Pointing to where progress has already been made, McNeil picked out the Fast Stream, which was recently paused by the government.

“One of the embarrassing things about the civil service Fast Stream in about 2014-2015 was that there was a woeful underrepresentation, I think actually zero, of Black British Caribbean entrants into the Fast Stream.

“Often to the people who are opposing change on the diversity front, if you say ‘we should do this because it's the right thing to do’, they'll say ‘aha! So, we're going to get people who are not as good, then'" Paul Cleal

“The data showed us… that the parts the process that were not automated, the ones that involved human beings, were the ones that we needed to deal with.

“Our assessors, [though] great people, were not representative of the people they were assessing, so we needed to change that. So it got a lot more operational and a lot more real in terms of how it worked.”

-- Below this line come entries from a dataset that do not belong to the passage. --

-- ==== Sys2Proof/Machine/Image.lean ====
section
/-! DEFINITION. The context image (Tables 18.1 to 18.4, R410 to R412), its checks (R419), save blocks (R413, R441) and the
thread-context cache (R413, R414). -/
namespace Sys2Proof.Machine

/-! ## The image written -/

/-- Little-endian fields of a number of bytes each. -/
def fieldsBytes (l : List (Nat × Nat)) : List Byte := l.flatMap fun f => leBytes f.1 f.2

/-- The held entries with LHS, in ring order; the image has room for 16. -/
def Thread.heldEntries (t : Thread) : List (Bool × FEntry) :=
  (match t.lhHeld with
    | some h => h.entries.map fun e => (true, e)
    | none => []) ++ t.heldNow.entries.map fun e => (false, e)

/-- Table 18.2. -/
def FEntry.word (e : FEntry) : Nat :=
  e.raw.op.toNat + 2 ^ 8 * e.raw.d.toNat + 2 ^ 14 * e.raw.a.toNat + 2 ^ 20 * e.raw.b.toNat + 2 ^ 26 * e.raw.c.toNat + 2 ^ 32 * e.x.toNat

/-- Table 18.3. -/
def FEntry.ringWord (e : FEntry) (qs : Nat) (lhs : Bool) : Nat :=
  1 + 2 * qs + 2 ^ 5 * lhs.toNat + 2 ^ 6 * e.raw.m8.toNat + 2 ^ 14 * e.raw.sub.toNat + 2 ^ 17 * e.raw.hold.toNat

/-- Table 18.4. -/
def Rep.word (r : Rep) : Nat :=
  r.bodyPc.toNat + 2 ^ 64 * r.count.toNat + 2 ^ 96 * r.iter.toNat + 2 ^ 128 * r.pos.toNat + 2 ^ 132 * r.blm1.toNat
    + 2 ^ 136 * r.sm1.toNat + 2 ^ 139 * r.wm1.toNat + 2 ^ 143 * r.mask.toNat + 2 ^ 147 * r.act.toNat

/-- The saved CSRs as they stand after `tret` (R417 step 3). -/
def Thread.savedCsrs (t : Thread) : List Word :=
  let h := t.heldNow
  let tsr : Thread := { t with mode := false, ie := true, pp := h.pp, rep := h.rep }
  [tsr.tsr, t.rmode, t.fflagsWord, t.srseed, t.srcount, h.prefixD.setWidth 64, t.efd[0].setWidth 64, t.efd[1].setWidth 64,
    t.efd[2].setWidth 64, t.efd[3].setWidth 64, t.tpc.setWidth 64, t.tcause.word, t.tinfo, t.tvec.setWidth 64,
    t.qhpc.setWidth 64, BitVec.ofNat 64 (t.qlinkPc.toNat + 2 ^ 48 * t.qlinkPort.toNat), t.qval, t.fring]

/-- The image of a thread in a handler (R417 step 3, Table 18.1); EN is what stands again after the return (log 99). -/
def Thread.image (t : Thread) : List Byte :=
  let es := t.heldEntries.take 16
  let ring := fun (n : Nat) => match es.findIdx? fun e => e.2.ring.toNat == n with
    | some i => (es[i]?.map fun e => e.2.ringWord i e.1).getD 0
    | none => 0
  fieldsBytes ([(8, t.returnPc.toNat)] ++ (t.g.toList.drop 1).map (fun x => (8, x.toNat)) ++ t.v.toList.map (fun x => (8, x.toNat))
    ++ t.savedCsrs.map (fun x => (8, x.toNat)) ++ (List.range 16).map (fun i => (12, (es[i]?.map fun e => e.2.word).getD 0))
    ++ (List.range 32).map (fun n => (4, ring n)) ++ t.units.toList.map (fun u => (40, u.cfg.pack)) ++ [(32, t.heldNow.rep.word)]
    ++ t.coord.toList.map (fun c => (32, c.toNat)) ++ t.ctrs.toList.map (fun c => (4, c.toNat)))

/-! ## The image read -/

/-- A field of n bytes at an offset of the image. -/
def imageAt (w off n : Nat) : Nat := bits w (8 * off) (8 * n)
def imageCsr (w k : Nat) : Nat := imageAt w (0x280 + 8 * k) 8
def imageRing (w n : Nat) : Nat := imageAt w (0x3D0 + 4 * n) 4
def imageEntry (w qs : Nat) : Nat := imageAt w (0x310 + 12 * qs) 12

/-- F-class opcodes (R15). -/
def fClass (o : Nat) : Bool :=
  o == 0x48 || o == 0x49 || (decide (0x70 ≤ o) && decide (o ≤ 0x91)) || (decide (0xA0 ≤ o) && decide (o ≤ 0xA7))

/-- The listed bits of the saved CSRs (Tables 1.6 to 1.13). -/
def csrMasks : List Nat :=
  [0x1F, 0x1F07, 0x1F, 2 ^ 64 - 1, 2 ^ 64 - 1, 2 ^ 32 - 1, 2 ^ 32 - 1, 2 ^ 32 - 1, 2 ^ 32 - 1, 2 ^ 32 - 1, 2 ^ 48 - 1, 0x7FFFF, 2 ^ 64 - 1,
    2 ^ 48 - 64, 2 ^ 48 - 1, 2 ^ 50 - 1, 2 ^ 64 - 1, 0x3F1F1F]

/-- The saved CSRs meet R36 and R80 (R419). -/
def imageCsrsOk (w : Nat) : Bool :=
  ((List.range 18).all fun k => imageCsr w k &&& csrMasks.getD k 0 == imageCsr w k)
    && decide (bits (imageCsr w 1) 0 3 < 6) && (List.range 5).all fun k => descValid (imageCsr w (5 + k))

/-- The ring words name different entries of F-class opcodes (R419). -/
def imageRingOk (w : Nat) : Bool :=
  let valid := (List.range 32).filter fun n => bits (imageRing w n) 0 1 == 1
  let qs := valid.map fun n => bits (imageRing w n) 1 4
  ((List.range 32).all fun n => bits (imageRing w n) 20 12 == 0) && decide ((dedup qs).length = qs.length)
    && qs.all fun q => fClass (bits (imageEntry w q) 0 8)

/-- The image may be loaded (R419). -/
def imageOk (w : Nat) : Bool :=
  decide (bits w 48 16 = 0) && imageCsrsOk w && imageRingOk w
    && ((List.range 3).all fun u => recordOk (imageAt w (0x450 + 40 * u) 40))
    && decide (bits (imageAt w 0x4C8 32) 48 16 = 0) && decide (imageAt w 0x4C8 32 / 2 ^ 148 = 0)
    && (List.range 4).all fun c =>
      let v := imageAt w (0x4E8 + 32 * c) 32
      bits v 57 1 == 0 || (bits v 58 6 == 0 && decide (v / 2 ^ 224 = 0))

/-- The entry of a valid ring word; its PC and its bindings, for which the image has no place, are those that Keyway keeps. -/
def imageFEntry (w n : Nat) (kept : List FEntry) : FEntry :=
  let r := imageRing w n
  let x := imageEntry w (bits r 1 4)
  let old := kept.find? fun e => e.ring.toNat == n
  { ring := BitVec.ofNat 5 n
    raw := { op := BitVec.ofNat 8 (bits x 0 8), d := BitVec.ofNat 6 (bits x 8 6), a := BitVec.ofNat 6 (bits x 14 6)
             b := BitVec.ofNat 6 (bits x 20 6), c := BitVec.ofNat 6 (bits x 26 6), m8 := BitVec.ofNat 8 (bits r 6 8)
             sub := BitVec.ofNat 3 (bits r 14 3), hold := BitVec.ofNat 3 (bits r 17 3) }
    x := BitVec.ofNat 64 (x / 2 ^ 32)
    pc := (old.map (·.pc)).getD 0
    bound := (old.map (·.bound)).getD 0 }

/-- The held entries of the image in ring order, from `FRING`.OLDEST on (R418 step 3). -/
def imageEntries (w : Nat) (lhs : Bool) (kept : List FEntry) : List FEntry :=
  let oldest := bits (imageCsr w 17) 0 5
  (((List.range 32).map fun k => (oldest + k) % 32).filter fun n =>
    bits (imageRing w n) 0 1 == 1 && (bits (imageRing w n) 5 1 == 1) == lhs).map fun n => imageFEntry w n kept

/-- Table 18.4 read. -/
def repOf (x : Nat) : Rep where
  bodyPc := BitVec.ofNat 48 (bits x 0 48)
  count := BitVec.ofNat 32 (bits x 64 32)
  iter := BitVec.ofNat 32 (bits x 96 32)
  pos := BitVec.ofNat 4 (bits x 128 4)
  blm1 := BitVec.ofNat 4 (bits x 132 4)
  sm1 := BitVec.ofNat 3 (bits x 136 3)
  wm1 := BitVec.ofNat 4 (bits x 139 4)
  mask := BitVec.ofNat 4 (bits x 143 4)
  act := bits x 147 1 == 1

/-- A repetition in its first run is being captured: as many body instructions are left as POS says. -/
def Rep.capturing (r : Rep) : Option Nat :=
  if r.iter = 0 ∧ (r.act = true ∨ (r.count = 0 ∧ r.bodyPc ≠ 0)) then some (r.blm1.toNat + 1 - r.pos.toNat) else none

/-- The thread that an image gives (R418 steps 2 to 6), on a thread that holds what comes from the records. The entries that the
image had no room for come from `kept`, in their place before the image's own where a light handler holds them. -/
def Thread.loadImage (t : Thread) (w : Nat) (o : OutThread) : Thread :=
  let csr := imageCsr w
  let rep := repOf (imageAt w 0x4C8 32)
  let lh := bits (csr 0) 4 1 == 1
  let extra := (o.kept.drop 16).map fun e => { e with st := .waiting, waited := [] }
  let own := imageEntries w false o.kept ++ extra
  let lhs := imageEntries w true o.kept
  let units := Vector.ofFn fun u : Fin 3 =>
    let r := streamRecOf (imageAt w (0x450 + 40 * u.val) 40)
    ({ cfg := r, live := r.go && !lh, outCount := o.outCounts.getD u.val 0 } : StreamUnit)
  { t with
    pc := BitVec.ofNat 48 (bits w 0 48)
    g := Vector.ofFn fun i : Fin 32 => if i.val = 0 then 0 else BitVec.ofNat 64 (imageAt w (8 * i.val) 8)
    v := Vector.ofFn fun i : Fin 48 => BitVec.ofNat 64 (imageAt w (0x100 + 8 * i.val) 8)
    mode := bits (csr 0) 0 1 == 1
    ie := bits (csr 0) 1 1 == 1
    pp := bits (csr 0) 2 1 == 1
    lh := lh
    rm := BitVec.ofNat 3 (bits (csr 1) 0 3)
    ten := BitVec.ofNat 5 (bits (csr 1) 8 5)
    fflags := BitVec.ofNat 5 (csr 2)
    srseed := BitVec.ofNat 64 (csr 3)
    srcount := BitVec.ofNat 64 (csr 4)
    prefixD := BitVec.ofNat 32 (csr 5)
    efd := Vector.ofFn fun i : Fin 4 => BitVec.ofNat 32 (csr (6 + i.val))
    tpc := BitVec.ofNat 48 (csr 10)
    tcause := { cause := BitVec.ofNat 8 (bits (csr 11) 0 8), sub := BitVec.ofNat 8 (bits (csr 11) 8 8), late := bits (csr 11) 16 1 == 1
                deleg := bits (csr 11) 17 1 == 1, fside := bits (csr 11) 18 1 == 1 }
    tinfo := BitVec.ofNat 64 (csr 12)
    tvec := BitVec.ofNat 48 (csr 13)
    qhpc := BitVec.ofNat 48 (csr 14)
    qlinkPc := BitVec.ofNat 48 (bits (csr 15) 0 48)
    qlinkPort := BitVec.ofNat 2 (bits (csr 15) 48 2)
    qval := BitVec.ofNat 64 (csr 16)
    fq := own
    next := BitVec.ofNat 5 (bits (csr 17) 8 5)
    lhHeld := if lh then some { (o.lhRest.getD ⟨[], 0, false, 0, {}, none, []⟩) with entries := lhs } else none
    units := units
    rep := rep
    capture := rep.capturing
    bodyAt := o.bodyAt
    coord := Vector.ofFn fun c : Fin 4 => BitVec.ofNat 256 (imageAt w (0x4E8 + 32 * c.val) 32)
    ctrs := Vector.ofFn fun c : Fin 16 => BitVec.ofNat 32 (imageAt w (0x568 + 4 * c.val) 4)
    drop := o.drop
    uid := o.uid
    async := o.async }

/-! ## Save blocks (R413, R441) -/

def threadBlock : Nat := 1472
def clusterBlock : Nat := 2 ^ 18
def imageSize : Nat := 1448

/-- The lowest free block of a size in a context's save pool; none where there is none, and the save waits. -/
def State.allocBlock (s : State) (ctx : BitVec 4) (size : Nat) : Option (Nat × State) :=
  let p := s.pools[ctx.toNat]
  let starts := p.base :: p.used.map fun b => b.1 + b.2
  let fits := fun (a : Nat) => decide (p.base ≤ a) && decide (a + size ≤ p.base + p.len)
    && p.used.all fun b => decide (a + size ≤ b.1) || decide (b.1 + b.2 ≤ a)
  match (starts.filter fits).foldl (fun (m : Option Nat) a => match m with
    | none => some a
    | some b => some (Nat.min a b)) none with
  | none => none
  | some a => some (a, { s with pools := s.pools.set ctx.toNat { p with used := (a, size) :: p.used } })

/-! ## Copies of the device -/

/-- Writes of the device to a range of whole lines of HBM, made from a die (R498): a bad block that such a write covers as one access is
good again; one that it reaches in parts, or from another die, keeps what it holds, stays bad, and a record of KIND 5 is written. -/
def State.overLines (s : State) (die lo hi : Nat) (f : State → State) : State :=
  let hit := s.badBlocks.filter fun b => decide (b < hi) && decide (lo < b + 64)
  let kept := hit.filter fun b => !(payload die b == 64 && decide (lo ≤ b) && decide (b + 64 ≤ hi))
  let old := kept.flatMap fun b => Memory.cells s.mem b (b + 64)
  let t := f { s with badBlocks := s.badBlocks.filter fun b => !hit.elem b || kept.elem b }
  let m := old.foldl (fun m c => Memory.setByte m c.1 c.2) (kept.foldl (fun m b => Memory.clear m b (b + 64)) t.mem)
  kept.foldl State.badWrite { t with mem := m }

/-- The 8-byte words of a range that are uncorrectable where they stand. -/
def State.badWordsIn (s : State) (loc n : Nat) : List Nat :=
  (s.badWords ++ s.badBlocks.flatMap fun b => (List.range 8).map fun i => b + 8 * i).filter fun w => decide (loc < w + 8) && decide (w < loc + n)

/-- A range of whole words copied byte for byte, in the migration class. A word that is uncorrectable in the source is so where it lands, with the whole block in
HBM, and is quarantined there in SRAM (R466). -/
def State.copyRange (s : State) (src dst n : Nat) : State :=
  let s := (s.pass 5 none src ((n + 63) / 64)).pass 5 none dst ((n + 63) / 64)
  let m := (Memory.cells s.mem src (src + n)).foldl (fun m c => Memory.setByte m (c.1 - src + dst) c.2) (Memory.clear s.mem dst (dst + n))
  let bad := (s.badWordsIn src n).map fun w => w - src + dst
  let away := fun (w : Nat) => !(decide (dst ≤ w) && decide (w + 8 ≤ dst + n))
  let s := { s with mem := m, badWords := s.badWords.filter away, quarantine := s.quarantine.filter away }
  if isSram dst then
    bad.foldl (fun s w => State.quarantineWord { s with badWords := insertNat w s.badWords } w) s
  else { s with badBlocks := bad.foldl (fun l w => insertNat (w / 64 * 64) l) s.badBlocks }

/-! ## The thread-context cache (R413, R414) -/

def CoreId.tcc (c : CoreId) (e : Nat) : Nat := c.ls (0x2000 + 0x600 * e)
def CoreId.tccTag (c : CoreId) (e : Nat) : Nat := c.tcc e + 0x5A8
def State.tag (s : State) (c : CoreId) (e : Nat) : Nat := s.read (c.tccTag e) 8
def State.setTag (s : State) (c : CoreId) (e v : Nat) : State := s.writeBytes (c.tccTag e) (leBytes 8 v)
def tagValid (t : Nat) : Bool := bits t 0 1 == 1
def tagDirty (t : Nat) : Bool := bits t 0 2 == 3
def tagBlock (t : Nat) : Nat := bits t 6 44 * 64

/-- The entry of a core's cache that holds a block. -/
def State.cached (s : State) (c : CoreId) (block : Nat) : Option Nat :=
  [0, 1].find? fun e => tagValid (s.tag c e) && tagBlock (s.tag c e) == block

/-- A dirty entry is written back to its block, whose last 24 bytes are written as zero. -/
def State.writeBack (s : State) (c : CoreId) (e : Nat) : State :=
  let t := s.tag c e
  if tagDirty t then
    let b := tagBlock t
    (s.overLines c.die b (b + threadBlock) fun s =>
      let s := s.copyRange (c.tcc e) b imageSize
      { s with mem := Memory.clear s.mem (b + imageSize) (b + threadBlock) }).setTag c e (t - 2)
  else s

/-- The entry that an image of a block goes to: the one that holds the block, a free one, the one used least recently. -/
def State.tccEntry (s : State) (c : CoreId) (block : Nat) : Nat :=
  match s.cached c block, [0, 1].find? fun e => !tagValid (s.tag c e) with
  | some e, _ => e
  | none, some e => e
  | none, none => 1 - (s.coreAt c).tccLast.toNat

def State.tccUse (s : State) (c : CoreId) (e : Nat) : State := s.modCoreAt c fun k => { k with tccLast := BitVec.ofNat 1 e }

/-- An image enters the cache. -/
def State.cacheImage (s : State) (c : CoreId) (block : Nat) (im : List Byte) : State :=
  let e := s.tccEntry c block
  let s := if s.cached c block = some e then s else s.writeBack c e
  (((s.writeBytes (c.tcc e) im).setTag c e (block + 3))).tccUse c e

/-- The image of a block as a number, for a core; none where a word is uncorrectable. Another core that holds it writes it back
first. -/
def State.takeImage (s : State) (c : CoreId) (block : Nat) : Option Nat × State :=
  let read := fun (s : State) (a : Nat) => if s.badRange a imageSize then none else some (s.read a imageSize)
  match s.cached c block with
  | some e =>
    let s := s.tccUse c e
    (read s (c.tcc e), s.setTag c e (s.tag c e - bits (s.tag c e) 0 1))
  | none =>
    let s := match s.coreIds.findSome? fun d => (s.cached d block).map fun e => (d, e) with
      | some (d, e) => let s := s.writeBack d e; s.setTag d e (s.tag d e - bits (s.tag d e) 0 1)
      | none => s
    (read s block, s)

end Sys2Proof.Machine
end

A CSW dig into the statistics finds the outcomes are a little less clear, with two instances in the last decade (2016 and 2018) where there have been zero "Black/Black British – Caribbean" Fast Stream recruits and two years with just one (2012 and 2013). The last few years has seen some improvement (2019: five; 2020: five, 2021: 12).

Paul Cleal, a non-executive director at organisations including Guy’s and St Thomas’ NHS Foundation Trust, said these types of imbalances can happen “because people…use proxies [such as] the way people speak or the way they look [rather than] actual merit”.

“In the NHS you're four or five times more likely as a black mother to die in childbirth,” he said.

“We found in our trust that black people were being turned away disproportionately for being late; the white person's late because of the traffic, the black person's late because they're ‘well, you know, a bit lazy’ and… so we had to stop everyone being sent away for being late because we couldn't be fair.”

'Where does the buck stop?' The motive factor

Improving processes is easier in the private sector because the profit motive prevents discussions straying into debates on right and wrong, Cleal said.

“If you’re trying to persuade a private sector organisation to do things differently you need to have a reason that's good for the business and that's actually I think quite healthy,” he explained.

“Often to the people who are opposing change on the diversity front, if you say ‘we should do this because it's the right thing to do’, they'll say ‘aha! So, we're going to get people who are not as good, then,'" he added.

“Many organisations are not mature enough to leave people to their devices. Organisations need people whose day job it is to hold senior leaders to account” Bernadette Thompson

But he said organisations that have external pressures, whether reputational or stemming from demand to improve public services or profit making, will make the most progress.

In the public sector, Cleal pointed to the importance of accountability.

“I don't think NHS trusts are as accountable locally as local authorities are and I think it's not surprising you see more diversity at senior levels of local authorities than you do at NHS trusts,” he said.

Thompson agreed that public bodies being held to account properly is vital, calling for "acute accountability": “Where does the buck stop? Who’s responsible for this if it doesn't go the way we need it to go?”

She said diversity roles like hers – now under threat under Truss’s leadership – are an important part of achieving this.

“Many organisations are not mature enough to leave people to their devices. [Organisations] need people like me whose day job it is to hold senior leaders to account.”

And amid pressure to reduce resources going into D&I teams, how do you maintain momentum? 

"Just ignore the headlines," Thompson said, laughing.

"Diversity and inclusion is a firm part of the HR profession."